→ **The task**:
For each line of the listing that contains "hends", make a copy and return it.

[Start of section]

/-! ### The queue and memory's form -/

/-- `t` has the queue of `s`, and memory in canonical form where `s` has. -/
def Keeps (s t : State) : Prop := t.pending = s.pending ∧ (s.mem.wf → t.mem.wf)

theorem Keeps.refl (s : State) : Keeps s s := ⟨rfl, id⟩

theorem Keeps.trans {s t u : State} (h : Keeps s t) (k : Keeps t u) : Keeps s u := ⟨k.1.trans h.1, fun w => k.2 (h.2 w)⟩

/-- An update that touches neither the queue nor memory. -/
theorem Keeps.of_eq {s t : State} (hp : t.pending = s.pending) (hm : t.mem = s.mem) : Keeps s t := ⟨hp, fun w => hm ▸ w⟩

/-- What holds of each step of a fold holds of the fold. -/
theorem Keeps.foldl {α : Type} (f : State → α → State) (h : ∀ s x, Keeps s (f s x)) (xs : List α) (s : State) : Keeps s (xs.foldl f s) := by
  induction xs generalizing s with
  | nil => exact .refl s
  | cons x xs ih => exact (h s x).trans (ih (f s x))

theorem Keeps.ite {s a b : State} {c : Prop} [Decidable c] (ha : Keeps s a) (hb : Keeps s b) : Keeps s (if c then a else b) := by
  split <;> assumption

theorem Keeps.writeBytes (s : State) (a : Nat) (bs : List Byte) : Keeps s (s.writeBytes a bs) := ⟨rfl, fun w => s.writeBytes_wf w a bs⟩

theorem Keeps.lose (s : State) (k : LossKind) : Keeps s (s.lose k) := ⟨rfl, fun w => s.lose_wf w k⟩

/-! ### Events and the log -/

/-- An event changes the outputs alone. -/
theorem State.event_frame (s : State) (k c a b : Nat) : ∃ o, s.event k c a b = { s with out := s.out ++ o } := ⟨_, rfl⟩

/-- An entry logged: what it can change. -/
theorem State.logCode_frame (s : State) (code unit : Nat) (a : LogArgs) :
    ∃ m r o, s.logCode code unit a = { s with free := s.free + 1, mem := m, rel := r, out := o } := by
  unfold State.logCode
  dsimp only
  generalize s.logEntry code unit a = bs
  generalize s.logAddr s.rel.logSeq = x
  unfold State.writeBytes
  generalize s.mem.writeList x bs = m
  split <;> exact ⟨_, _, _, rfl⟩

/-- An entry whose FLAGS bit 0 is clear: the ring, SEQ and how many entries are held, nothing else. -/
theorem State.logCode_quiet (s : State) (code unit : Nat) (a : LogArgs) (h : a.flags % 2 = 0) :
    s.logCode code unit a = { (s.writeBytes (s.logAddr s.rel.logSeq) (s.logEntry code unit a)) with
      free := s.free + 1, rel := { s.rel with logSeq := (s.rel.logSeq + 1) % 2 ^ 32, logHeld := min 65536 (s.rel.logHeld + 1) } } := by
  unfold State.logCode
  dsimp only
  generalize s.logEntry code unit a = bs
  generalize s.logAddr s.rel.logSeq = x
  unfold State.writeBytes
  generalize s.mem.writeList x bs = m
  rw [if_neg (by omega)]
  rfl

theorem State.alarm_alert (s : State) (code unit : Nat) (a : LogArgs) : (s.alarm code unit a).rel.alert = true := by
  unfold State.alarm State.logCode
  dsimp only
  rw [if_pos (by omega)]
  rfl

theorem State.logCode_mem (s : State) (code unit : Nat) (a : LogArgs) :
    (s.logCode code unit a).mem = (s.writeBytes (s.logAddr s.rel.logSeq) (s.logEntry code unit a)).mem := by
  unfold State.logCode
  dsimp only
  split <;> rfl

theorem State.logCode_seq (s : State) (code unit : Nat) (a : LogArgs) :
    (s.logCode code unit a).rel.logSeq = (s.rel.logSeq + 1) % 2 ^ 32 := by
  unfold State.logCode
  dsimp only
  split <;> rfl

@[simp] theorem State.logEntry_length (s : State) (code unit : Nat) (a : LogArgs) : (s.logEntry code unit a).length = 64 := by
  simp [State.logEntry]

theorem Keeps.logCode (s : State) (code unit : Nat) (a : LogArgs) : Keeps s (s.logCode code unit a) := by
  refine ⟨?_, fun w => ?_⟩
  · obtain ⟨_, _, _, h⟩ := s.logCode_frame code unit a
    rw [h]
  · rw [State.logCode_mem]
    exact s.writeBytes_wf w _ _
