theorem State.apply_atomic (hr : s.Drains w) (hk : k.stores = []) (a n v : Nat) :
    let u := (w.apply t c (.atomic a n v k)).drainSome t c
    u.ctl = s.ctl ∧ u.core t c = k ∧ u.readBytes (tileAddr t a) n = leBytes n v ∧
      ∀ x, x < tileAddr t a ∨ tileAddr t a + n ≤ x → u.readByte x = w.readByte x := by
  intro u
  have hcore : ((w.store t c a n v).setCore t c k).core t c = k := State.core_setCore_self _ t c k
  have hu : u = (w.store t c a n v).setCore t c k := State.drainSome_of_empty (by rw [← hk]; exact congrArg Core.stores hcore)
  rw [hu]
  refine ⟨?_, hcore, w.readBytes_store t c a n v, fun x hx => ?_⟩
  · change (w.store t c a n v).ctl = _
    rw [(w.stores_store t c a n v).frame, hr.frame]
  · rw [State.readByte_setCore, State.readByte_store, if_neg (by omega)]

end

theorem standard_results (s0 : State) (t c i len : Nat) (e : Ecc) : let s := s0.corrected e.ce
    s.coreGoes t c = true → s.fetchInst e.ue t c = .word i len → isCustom i = false →
    let r := s.settled t c i
    let eff := s.effectAt e.ue t c i len
    (∀ k, eff = .done k → exec (.scalarInstruction t c e) s0 = .next ((r.setCore t c k).drainSome t c)) ∧
    (∀ k, eff = .counter k → exec (.scalarInstruction t c e) s0 = .next ((r.tick.setCore t c k).drainSome t c)) ∧
    (∀ n k, eff = .vblk n k → ∃ u, exec (.scalarInstruction t c e) s0 = .next u ∧ u.ctl = s.ctl ∧
      u.tile t = { s.tile t with vec := { (s.tile t).vec with vblk := n } } ∧ (u.core t c).pc = k.pc ∧ (u.core t c).x = k.x) ∧
    (∀ a n v k, eff = .store a n v k → ∃ u, exec (.scalarInstruction t c e) s0 = .next u ∧ u.ctl = s.ctl ∧ u.tiles = s.tiles ∧
      (u.core t c).pc = k.pc ∧ (u.core t c).x = k.x ∧ (u.drainAll t c).readBytes (tileAddr t a) n = leBytes n v ∧
      ((s.core t c).stores = [] → k.stores = [] →
        ∀ x, x < tileAddr t a ∨ tileAddr t a + n ≤ x → (u.drainAll t c).readByte x = s.readByte x)) ∧
    (∀ a n v k, eff = .atomic a n v k → k.stores = [] → ∃ u, exec (.scalarInstruction t c e) s0 = .next u ∧ u.ctl = s.ctl ∧ u.core t c = k ∧
      u.readBytes (tileAddr t a) n = leBytes n v ∧
      ∀ x, x < tileAddr t a ∨ tileAddr t a + n ≤ x → u.readByte x = r.readByte x) := by
  intro s hgo hf hi r eff
  have hr := s.drains_settled t c i
  have hexec := fun eff (heff : s.effectAt e.ue t c i len = eff) => exec_scalarInstruction_standard hgo hf hi heff
  exact ⟨fun k hk => hexec _ hk, fun k hk => hexec _ hk, fun n k hk => ⟨_, hexec _ hk, State.apply_vblk hr n k⟩,
    fun a n v k hk => ⟨_, hexec _ hk, State.apply_store hr (State.settled_of_empty · i) a n v k⟩,
    fun a n v k hk hempty => ⟨_, hexec _ hk, State.apply_atomic hr hempty a n v⟩⟩

/-! ### Exceptions (R186) -/

/-- What stands in the tile's fault record after a user-mode exception of core `c`. -/
theorem State.coreTrap_record (hm : (s.core t c).machine = false) (cause tval : Nat) :
    ((s.core t c).slot < 64 → (s.coreTrap t c cause tval).get .tileFaultCode t = Code.tileScalarFault) ∧
      (s.coreTrap t c cause tval).word (Fld.tileFaultPc.addr t 0) = (s.core t c).pc ∧
      (s.coreTrap t c cause tval).get .tileFaultInfoAddress t = tval % 2 ^ 32 ∧
      (s.coreTrap t c cause tval).get .tileFaultInfoCause t = cause % 256 := by
  have hcore : (s.setCore t c ((s.core t c).trapped cause tval)).core t c = (s.core t c).trapped cause tval := s.core_setCore_self t c _
  rw [State.coreTrap_user hm]
  have hctl := ((s.setCore t c ((s.core t c).trapped cause tval)).faulted t c Code.tileScalarFault tval (cause % 256) (s.core t c).pc).kernelFail_ctl
    t c Code.tileScalarFault 0
  refine ⟨fun hslot => ?_, ?_, ?_, ?_⟩
  · rw [State.get_of_ctl hctl]
    refine State.get_code_faulted _ t c tval _ _ (by decide) ?_
    rw [hcore, Core.trapped_frame]
    exact hslot
  · rw [State.word_of_ctl hctl]
    exact State.word_pc_faulted _ t c _ _ _ _
  · rw [State.get_of_ctl hctl]
    exact State.get_address_faultInfo _ _ _ _
  · rw [State.get_of_ctl hctl]
    exact (State.get_cause_faultInfo _ _ _ _).trans (Nat.mod_mod _ _)

/-- A user-mode exception on a state that drains have made of `s`, whatever drains afterwards. -/
theorem State.user_trap_results {cause tval : Nat} {o : Op} (hr : s.Drains w) (hrun : (s.core t c).state ≠ .idle) (hc : c < 8)
    (hm : (s.core t c).machine = false) (ho : s.op t (s.core t c).slot = some o) (hphase : o.phase = .running)
    (hu : u = w.coreTrap t c cause tval ∨ u = (w.coreTrap t c cause tval).drainSome t c) :
    u = { s with ctl := u.ctl, cores := u.cores, tiles := u.tiles, mem := u.mem } ∧
      (u.core t c).state = .idle ∧ (u.op t (s.core t c).slot).map Op.phase = some (.failed Code.tileScalarFault 0) ∧
      ((s.core t c).slot < 64 → u.get .tileFaultCode t = Code.tileScalarFault) ∧ u.word (Fld.tileFaultPc.addr t 0) = (s.core t c).pc ∧
      u.get .tileFaultInfoAddress t = tval % 2 ^ 32 ∧ u.get .tileFaultInfoCause t = cause % 256 := by
  have hcore := hr.cores t c hrun
  have hmachine : (w.core t c).machine = false := by rw [hcore]; exact hm
  have hends := State.coreTrap_ends hc (by rw [hcore]; exact hrun) hmachine cause tval
  have hrecord := State.coreTrap_record hmachine cause tval
  have hu : u = w.coreTrap t c cause tval := by
    rw [State.drainSome_of_empty hends.stores, or_self] at hu
    exact hu
  rw [← hu] at hends hrecord
  have hends := hends.of_drains hr hrun
  rw [hcore] at hrecord
  exact ⟨hends.frame, hends.idle, hends.phase ho hphase, hrecord⟩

[End of section]

→ **Result for this exercise**:
  have hends := State.coreTrap_ends hc (by rw [hcore]; exact hrun) hmachine cause tval
    rw [State.drainSome_of_empty hends.stores, or_self] at hu
  rw [← hu] at hends hrecord
  have hends := hends.of_drains hr hrun
  exact ⟨hends.frame, hends.idle, hends.phase ho hphase, hrecord⟩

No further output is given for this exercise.